While sovereign immunity shields the United States from liability arising out of this dispute, the United States nevertheless retains its status as a joint tortfeasor in negligently causing Porter’s death. The Court must still determine, though, whether the payments made by the United States constitute compensation from a collateral source. The Court FINDS that the funeral expenses did not come from a collateral source, but that the death gratuity payment did. Virginia law specifically provides for the recovery of funeral expenses in a wrongful death action. Va.Code Ann. § 8.01-52. Such expenses are readily quantifiable and identifiable, and Claimant would clearly benefit from a double recovery absent a set-off in the judgment for the expenses already reimbursed. Such a result would run counter to the principle that a tort victim is entitled to no more recovery than is necessary to be made whole. See Bullard, 595 S.E.2d at 288 (quoting Schickling v. Aspinall, 235 Va. 472, 369 S.E.2d 172, 174 (1988)) (explaining that the collateral source rule is intended to balance this principle with the principle that a defendant is liable for all damages that proximately result from his wrong). Unlike the funeral expenses reimbursement, the death gratuity payment bears no relation to the damages recoverable under Virginia law. It is simply a payment made to the families of deceased servicemen, irrespective of negligence. See Stencel Aero, 431 U.S. at 671, 97 S.Ct. 2054. The mere coincidence that the United States is also a joint tortfeasor should not act to diminish the liability of the joint tortfeasors and excuse them from compensating Claimant for all the damages that proximately resulted from their wrong. See Bullard, 595 S.E.2d at 288. Accordingly, the Court will not reduce the judgment by the amount of the death gratuity payment.

A Prejudgment Interest

Having turned to substantive state law to determine what damages are available to Claimant and who is responsible for paying those damages, the Court also turns to substantive state law to determine whether to award prejudgment interest on the assessed damages. Under Virginia law, prejudgment interest is a discretionary matter for the courts. Va. Code Ann. § 8.01-382 (explaining that courts “may provide for interest on any principal sum awarded, or any part thereof’).

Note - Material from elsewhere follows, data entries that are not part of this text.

-- ==== Sys2Proof/Machine/Float.lean ====
section
/-! DEFINITION. Floating-point values and arithmetic: exact rationals rounded once (R115 to R122, R129 to R136). -/
namespace Sys2Proof.Machine

/-- A floating-point value: a NaN, signalling or not; an infinity; or the signed rational n / d. -/
inductive FVal where
  | nan (signalling : Bool)
  | inf (neg : Bool)
  | fin (neg : Bool) (n d : Nat)
deriving DecidableEq, Repr

/-- How the top exponent of a format reads (R116). -/
inductive FCls where
  | ieee | e4m3 | finite
deriving DecidableEq, Repr

/-- A float layout: exponent and mantissa widths, bias and class (R115). -/
structure FLay where
  ebits : Nat
  mbits : Nat
  bias : Nat
  cls : FCls
deriving DecidableEq, Repr

/-- The float layouts of format codes 0 to 6 (R115). -/
def layFP32 : FLay := ⟨8, 23, 127, .ieee⟩
/-- BF16 (R115). -/
def layBF16 : FLay := ⟨8, 7, 127, .ieee⟩
/-- FP16 (R115). -/
def layFP16 : FLay := ⟨5, 10, 15, .ieee⟩
/-- E5M2 (R115). -/
def layE5M2 : FLay := ⟨5, 2, 15, .ieee⟩
/-- E4M3 (R115). -/
def layE4M3 : FLay := ⟨4, 3, 7, .e4m3⟩
/-- E3M2 (R115). -/
def layE3M2 : FLay := ⟨3, 2, 3, .finite⟩
/-- E2M1 (R115). -/
def layE2M1 : FLay := ⟨2, 1, 1, .finite⟩

/-- Sign bit position. -/
def FLay.sgn (f : FLay) : Nat := f.ebits + f.mbits

/-- The pattern of the largest finite magnitude (R115, R116). -/
def FLay.maxBits (f : FLay) : Nat :=
  match f.cls with
  | .ieee => (2 ^ f.ebits - 1) * 2 ^ f.mbits - 1
  | .e4m3 => 2 ^ (f.ebits + f.mbits) - 2
  | .finite => 2 ^ (f.ebits + f.mbits) - 1

/-- The canonical NaN; E3M2 and E2M1 have none and hold +0 (R117, R120). -/
def FLay.nanBits (f : FLay) : Nat :=
  match f.cls with
  | .ieee => (2 ^ f.ebits - 1) * 2 ^ f.mbits + 2 ^ (f.mbits - 1)
  | .e4m3 => 2 ^ (f.ebits + f.mbits) - 1
  | .finite => 0

/-- The value of a magnitude pattern: (exponent, mantissa) as numerator over denominator (R115). -/
def FLay.mag (f : FLay) (m : Nat) : Nat × Nat :=
  let e := m / 2 ^ f.mbits
  let t := m % 2 ^ f.mbits
  let s := if e = 0 then t else t + 2 ^ f.mbits
  let up := if e = 0 then 1 else e
  let dn := f.bias + f.mbits
  if dn ≤ up then (s * 2 ^ (up - dn), 1) else (s, 2 ^ (dn - up))

/-- The value of a bit pattern (R115, R116). -/
def FLay.val (f : FLay) (b : Nat) : FVal :=
  let m := b % 2 ^ f.sgn
  let neg := b / 2 ^ f.sgn % 2 == 1
  match f.cls with
  | .ieee =>
    if m / 2 ^ f.mbits = 2 ^ f.ebits - 1 then
      if m % 2 ^ f.mbits = 0 then .inf neg else .nan (m % 2 ^ f.mbits < 2 ^ (f.mbits - 1))
    else .fin neg (f.mag m).1 (f.mag m).2
  | .e4m3 =>
    if m = 2 ^ f.sgn - 1 then .nan false else .fin neg (f.mag m).1 (f.mag m).2
  | .finite => .fin neg (f.mag m).1 (f.mag m).2

/-- A subnormal pattern: exponent field zero, mantissa not (R130). -/
def FLay.isSub (f : FLay) (b : Nat) : Bool :=
  let m := b % 2 ^ f.sgn
  decide (m / 2 ^ f.mbits = 0 ∧ m ≠ 0)

/-- The magnitude n / d rounded to an integer under a rounding mode (R121: 0 RNE, 1 RTZ, 2 RDN, 3 RUP, 4 RNA), with
whether it was inexact. -/
def roundMag (rm : Nat) (neg : Bool) (n d : Nat) : Nat × Bool :=
  let q := n / d
  let r := n % d
  let up := match rm with
    | 0 => decide (d < 2 * r) || (decide (2 * r = d) && decide (q % 2 = 1))
    | 1 => false
    | 2 => neg && decide (r ≠ 0)
    | 3 => !neg && decide (r ≠ 0)
    | _ => decide (d ≤ 2 * r)
  (if up then q + 1 else q, decide (r ≠ 0))

/-- n / d divided by 2^q. -/
def qscale (n d : Nat) (q : Int) : Nat × Nat :=
  if 0 ≤ q then (n, d * 2 ^ q.toNat) else (n * 2 ^ (-q).toNat, d)

/-- The bits of an overflow (R120). -/
def FLay.overBits (f : FLay) (rm : Nat) (neg : Bool) : Nat :=
  match f.cls with
  | .ieee =>
    let toInf := match rm with
      | 0 => true
      | 1 => false
      | 2 => neg
      | 3 => !neg
      | _ => true
    if toInf then (2 ^ f.ebits - 1) * 2 ^ f.mbits else f.maxBits
  | .e4m3 => f.maxBits
  | .finite => f.maxBits

/-- A finite value rounded once to the format under a mode, with OF, UF (tiny after rounding and inexact) and NX
(R111, R120). -/
def FLay.roundFin (f : FLay) (rm : Nat) (neg : Bool) (n d : Nat) : Nat × Nat :=
  let s := if neg then 2 ^ f.sgn else 0
  if n = 0 then (s, 0)
  else
    let emin : Int := 1 - (f.bias : Int)
    let e := qlog2 n d
    let qmin : Int := emin - f.mbits
    let q : Int := (if e < emin then emin else e) - f.mbits
    let x := qscale n d q
    let r := roundMag rm neg x.1 x.2
    let code : Nat := (q - qmin).toNat * 2 ^ f.mbits + r.1
    if f.maxBits < code then (s + f.overBits rm neg, fOF ||| fNX)
    else
      let y := qscale n d (e - f.mbits)
      let u := (roundMag rm neg y.1 y.2).1
      -- tiny after rounding with an unbounded exponent
      let tiny := decide (e < emin) && !(decide (e = emin - 1) && decide (u = 2 ^ (f.mbits + 1)))
      (s + code, if r.2 then fNX ||| (if tiny then fUF else 0) else 0)

/-- A value converted to the format under a mode (R120). -/
def FLay.round (f : FLay) (rm : Nat) (v : FVal) : Nat × Nat :=
  match v with
  | .nan sig =>
    match f.cls with
    | .finite => (0, fNV)
    | .ieee => (f.nanBits, flagIf sig fNV)
    | .e4m3 => (f.nanBits, flagIf sig fNV)
  | .inf neg =>
    let s := if neg then 2 ^ f.sgn else 0
    match f.cls with
    | .ieee => (s + (2 ^ f.ebits - 1) * 2 ^ f.mbits, 0)
    | .e4m3 => (s + f.maxBits, fNV)
    | .finite => (s + f.maxBits, fNV)
  | .fin neg n d => f.roundFin rm neg n d

/-- The signed integer of a rounded magnitude. -/
def sgnInt (neg : Bool) (n : Nat) : Int := if neg then -(n : Int) else n

/-- The sign and magnitude of an integer as a value. -/
def FVal.ofInt (i : Int) : FVal := .fin (decide (i < 0)) i.natAbs 1

/-- The value is a NaN. -/
def FVal.isNan : FVal → Bool
  | .nan _ => true
  | .inf _ => false
  | .fin _ _ _ => false

/-- The value is a NaN or infinite. -/
def FVal.notFin : FVal → Bool
  | .nan _ => true
  | .inf _ => true
  | .fin _ _ _ => false

/-- The value is a signalling NaN. -/
def FVal.sig : FVal → Bool
  | .nan s => s
  | .inf _ => false
  | .fin _ _ _ => false

/-- The sign of a value. -/
def FVal.neg : FVal → Bool
  | .nan _ => false
  | .inf n => n
  | .fin n _ _ => n

/-- The value with its sign turned. -/
def FVal.negate : FVal → FVal
  | .nan s => .nan s
  | .inf n => .inf (!n)
  | .fin n a b => .fin (!n) a b

/-- A quiet NaN result with the flags of its NaN inputs, or of an invalid operation (R129). -/
def quiet (f : Nat) : FVal × Nat := (.nan false, f)

/-- NV of a set of operands that hold a signalling NaN (R129). -/
def sigNV (xs : List FVal) : Nat := flagIf (xs.any FVal.sig) fNV

/-- The exact sum (R129); an exact zero of opposite signs is +0, as IEEE 754 gives under RNE. -/
def fAdd (a b : FVal) : FVal × Nat :=
  if a.isNan || b.isNan then quiet (sigNV [a, b])
  else match a, b with
    | .inf x, .inf y => if x = y then (.inf x, 0) else quiet fNV
    | .inf x, _ => (.inf x, 0)
    | _, .inf y => (.inf y, 0)
    | .fin x n d, .fin y m e =>
      let s : Int := sgnInt x (n * e) + sgnInt y (m * d)
      (.fin (if s = 0 then x && y else decide (s < 0)) s.natAbs (d * e), 0)
    | _, _ => quiet 0

/-- The exact product (R129). -/
def fMul (a b : FVal) : FVal × Nat :=
  if a.isNan || b.isNan then quiet (sigNV [a, b])
  else match a, b with
    | .inf x, .inf y => (.inf (x != y), 0)
    | .inf x, .fin y m _ => if m = 0 then quiet fNV else (.inf (x != y), 0)
    | .fin x n _, .inf y => if n = 0 then quiet fNV else (.inf (x != y), 0)
    | .fin x n d, .fin y m e => (.fin (x != y) (n * m) (d * e), 0)
    | _, _ => quiet 0

/-- The exact product and sum a × b + c (R129). -/
def fFma (a b c : FVal) : FVal × Nat :=
  if a.isNan || b.isNan || c.isNan then
    -- an invalid product with a quiet addend is a NaN input case: IEEE 754 raises NV for 0 × infinity
    let p := fMul a b
    quiet (sigNV [a, b, c] ||| (if a.isNan || b.isNan then 0 else p.2))
  else
    let p := fMul a b
    let s := fAdd p.1 c
    (s.1, p.2 ||| s.2)

/-- The exact quotient (R129, R203). -/
def fDiv (a b : FVal) : FVal × Nat :=
  if a.isNan || b.isNan then quiet (sigNV [a, b])
  else match a, b with
    | .inf _, .inf _ => quiet fNV
    | .inf x, .fin y _ _ => (.inf (x != y), 0)
    | .fin x _ _, .inf y => (.fin (x != y) 0 1, 0)
    | .fin x n d, .fin y m e =>
      if m = 0 then (if n = 0 then quiet fNV else (.inf (x != y), fDZ))
      else (.fin (x != y) (n * e) (d * m), 0)
    | _, _ => quiet 0

/-- The square root, exact or with a last digit that keeps it on its own side of every rounding point (R203). -/
def fSqrt (a : FVal) : FVal × Nat :=
  match a with
  | .nan s => quiet (flagIf s fNV)
  | .inf false => (.inf false, 0)
  | .inf true => quiet fNV
  | .fin neg n d =>
    if n = 0 then (.fin neg 0 1, 0)
    else if neg then quiet fNV
    else
      -- 2^(2k) n / d has at least 80 bits
      let k : Nat := 40 + Nat.log2 d
      let t := n * 2 ^ (2 * k) / d
      let r := isqrt t
      let sticky := if r * r = t ∧ n * 2 ^ (2 * k) % d = 0 then 0 else 1
      (.fin false (2 * r + sticky) (2 ^ (k + 1)), 0)

/-- a < b for values that are not NaN; −0 equals +0 (R204). -/
def fLt (a b : FVal) : Bool :=
  match a, b with
  | .inf x, .inf y => x && !y
  | .inf x, .fin _ _ _ => x
  | .fin _ _ _, .inf y => !y
  | .fin x n d, .fin y m e => decide (sgnInt x (n * e) < sgnInt y (m * d))
  | _, _ => false

/-- a = b for values that are not NaN (R204). -/
def fEq (a b : FVal) : Bool :=
  match a, b with
  | .inf x, .inf y => x == y
  | .fin x n d, .fin y m e => decide (sgnInt x (n * e) = sgnInt y (m * d))
  | _, _ => false

/-- a is the lesser for VFMIN, with −0 below +0 (R203). -/
def fLess (a b : FVal) : Bool := fLt a b || (fEq a b && a.neg && !b.neg)

/-- Greater (or lesser) of two values under R203, with the flags of NaN operands. -/
def fPick (max : Bool) (a b : FVal) : FVal × Nat :=
  if a.isNan || b.isNan then quiet (sigNV [a, b])
  else if max then (if fLess a b then (b, 0) else (a, 0))
  else (if fLess b a then (b, 0) else (a, 0))

/-- The register type of a floating-point element: BF16 for SEW 16, FP32 for SEW 32 (R87). -/
def layOf (sew : Nat) : FLay := if sew = 16 then layBF16 else layFP32

/-- Round an exact result to the element type, adding its flags (R129). -/
def rnd (f : FLay) (rm : Nat) (x : FVal × Nat) : Nat × Nat :=
  let r := f.round rm x.1
  (r.1, x.2 ||| r.2)

/-- Input flush of R130 on a pattern: a subnormal becomes zero of its sign. -/
def flushIn (f : FLay) (fz b : Nat) : Nat :=
  if fz / 2 % 2 = 1 ∧ f.isSub b then b / 2 ^ f.sgn * 2 ^ f.sgn else b

/-- Output flush of R130: a subnormal result becomes zero of its sign and sets UF and NX. -/
def flushOut (f : FLay) (fz : Nat) (x : Nat × Nat) : Nat × Nat :=
  if fz % 2 = 1 ∧ f.isSub x.1 then (x.1 / 2 ^ f.sgn * 2 ^ f.sgn, x.2 ||| fUF ||| fNX) else x

/-- RoundFP32 under RNE (R106). -/
def r32 (x : FVal × Nat) : Nat × Nat := rnd layFP32 0 x

/-- The value of an FP32 pattern. -/
def v32 (b : Nat) : FVal := layFP32.val b

/-- FMA of R106: a × b + c rounded once to FP32 with RNE, on patterns. -/
def fma32 (a b c : Nat) : Nat × Nat := r32 (fFma (v32 a) (v32 b) (v32 c))

/-- EXPT of R133: 2^(j/32) rounded to FP32. -/
def expT : List Nat :=
  [0x3F800000, 0x3F82CD87, 0x3F85AAC3, 0x3F88980F, 0x3F8B95C2, 0x3F8EA43A, 0x3F91C3D3, 0x3F94F4F0,
   0x3F9837F0, 0x3F9B8D3A, 0x3F9EF532, 0x3FA27043, 0x3FA5FED7, 0x3FA9A15B, 0x3FAD583F, 0x3FB123F6] ++
  [0x3FB504F3, 0x3FB8FBAF, 0x3FBD08A4, 0x3FC12C4D, 0x3FC5672A, 0x3FC9B9BE, 0x3FCE248C, 0x3FD2A81E,
   0x3FD744FD, 0x3FDBFBB8, 0x3FE0CCDF, 0x3FE5B907, 0x3FEAC0C7, 0x3FEFE4BA, 0x3FF5257D, 0x3FFA83B3]

/-- The floor of a value's exact product with 32, for a finite value. -/
def floor32 (neg : Bool) (n d : Nat) : Int := sgnInt neg (n * 32) / (d : Int)

/-- 2^q as a value. -/
def pow2 (q : Int) : FVal := if 0 ≤ q then .fin false (2 ^ q.toNat) 1 else .fin false 1 (2 ^ (-q).toNat)

/-- Exp2Ref of R133, on an FP32 pattern. -/
def exp2Ref (x : Nat) : Nat × Nat :=
  match v32 x with
  | .nan s => (layFP32.nanBits, flagIf s fNV)
  | .inf false => (x, 0)
  | .inf true => (0, 0)
  | .fin neg n d =>
    if !neg && decide (128 * d ≤ n) then (0x7F800000, fOF ||| fNX)
    else if neg && decide (150 * d < n) then (0, fUF ||| fNX)
    else
      let k := floor32 neg n d
      let q : Int := k / 32
      let j : Nat := (k - 32 * q).toNat
      let f := r32 (fAdd (.fin neg n d) ((FVal.fin (decide (k < 0)) k.natAbs 32).negate))
      let p1 := fma32 f.1 0x3D635847 0x3E75FDF0
      let p2 := fma32 f.1 p1.1 0x3F317218
      let p3 := fma32 f.1 p2.1 0x3F800000
      let y := r32 (fMul (v32 (expT.getD j 0)) (v32 p3.1))
      let z := r32 (fMul (v32 y.1) (pow2 q))
      (z.1, f.2 ||| p1.2 ||| p2.2 ||| p3.2 ||| y.2 ||| z.2)

/-- RCPT of R134: 64 / (65 + 2j) rounded to FP32. -/
def rcpT (j : Nat) : Nat := (layFP32.roundFin 0 false 64 (65 + 2 * j)).1

/-- RcpRef of R134, on an FP32 pattern. -/
def rcpRef (x : Nat) : Nat × Nat :=
  match v32 x with
  | .nan s => (layFP32.nanBits, flagIf s fNV)
  | .inf neg => (if neg then 2 ^ 31 else 0, 0)
  | .fin neg n d =>
    let s := if neg then 2 ^ 31 else 0
    if n = 0 then (s + 0x7F800000, fDZ)
    else
      let e := qlog2 n d
      let g := qscale n d e
      let gb := (layFP32.roundFin 0 false g.1 g.2).1
      let ng := 2 ^ 31 + gb
      let j := (g.1 * 32 / g.2) - 32
      let y0 := rcpT j
      let t1 := fma32 ng y0 0x3F800000
      let y1 := fma32 y0 t1.1 y0
      let t2 := fma32 ng y1.1 0x3F800000
      let y2 := fma32 y1.1 t2.1 y1.1
      let z := r32 (fMul (v32 y2.1) (pow2 (-e)))
      (s + z.1 % 2 ^ 31, t1.2 ||| y1.2 ||| t2.2 ||| y2.2 ||| z.2)

/-- A float converted to an integer of a range under a mode: NV when the value changes or is a NaN, else NX when
inexact (R122). -/
def fToInt (rm : Nat) (lo hi : Int) (v : FVal) : Int × Nat :=
  match v with
  | .nan _ => (0, fNV)
  | .inf neg => (if neg then lo else hi, fNV)
  | .fin neg n d =>
    let r := roundMag rm neg n d
    let i := sgnInt neg r.1
    if hi < i then (hi, fNV) else if i < lo then (lo, fNV) else (i, flagIf r.2 fNX)

/-- RoundInt of R106: an exact signed rational rounded to an integer. -/
def roundInt (rm : Nat) (neg : Bool) (n d : Nat) : Int × Bool :=
  let r := roundMag rm neg n d
  (sgnInt neg r.1, r.2)

end Sys2Proof.Machine
end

Vulcan’s liability in this matter was far from clear as this case proceeded to trial, and only at the conclusion of trial did the Court quantify the damage done by the combined negligence of Vulcan and the United States. Unlike in a typical maritime collision case, the damages awarded here were not and could not have been calculated simply by looking at some estimated bill or actual receipt. The parties therefore had no way of knowing before trial if the Court would award damages or, if it did, how much the Court would award. Additionally, the Court has taken a fairly significant amount of time to deliberate on the issues that remained unresolved following the trial, and has delayed entry of the judgment until the filing of this opinion. To require Vulcan to pay prejudgment interest during that time period would be to work injustice. Exercising its discretion, then, the Court DECLINES to award prejudgment interest in the instant matter.

IV. Judgment

Having FOUND Plaintiff Vulcan Materials Company to be jointly and severally liable for the wrongful death of Freddie N. Porter, Jr., and in accordance with the damages provisions of Virginia law, the Court GRANTS judgment for Claimant in the amount of one million two hundred fifty thousand dollars ($1,250,000.00), to be distributed as follows: six hundred thousand dollars ($600,000.00) to Cassita Massiah, Porter’s mother and custodial parent; three hundred thousand dollars ($300,-000.00) to Freddie Porter Sr., Porter’s father and non-custodial parent; and fifty thousand dollars ($50,000.00) to each of Porter’s seven siblings. Although Claimant is entitled to recover her expenses for Porter’s funeral, the United States has already reimbursed those expenses, and accordingly no provision is made therefor in this judgment.

The Clerk is REQUESTED to send a copy of this order to all counsel of record.

It is so ORDERED. 
      
      . This issue may be moot in view of the stipulated value of the Poole.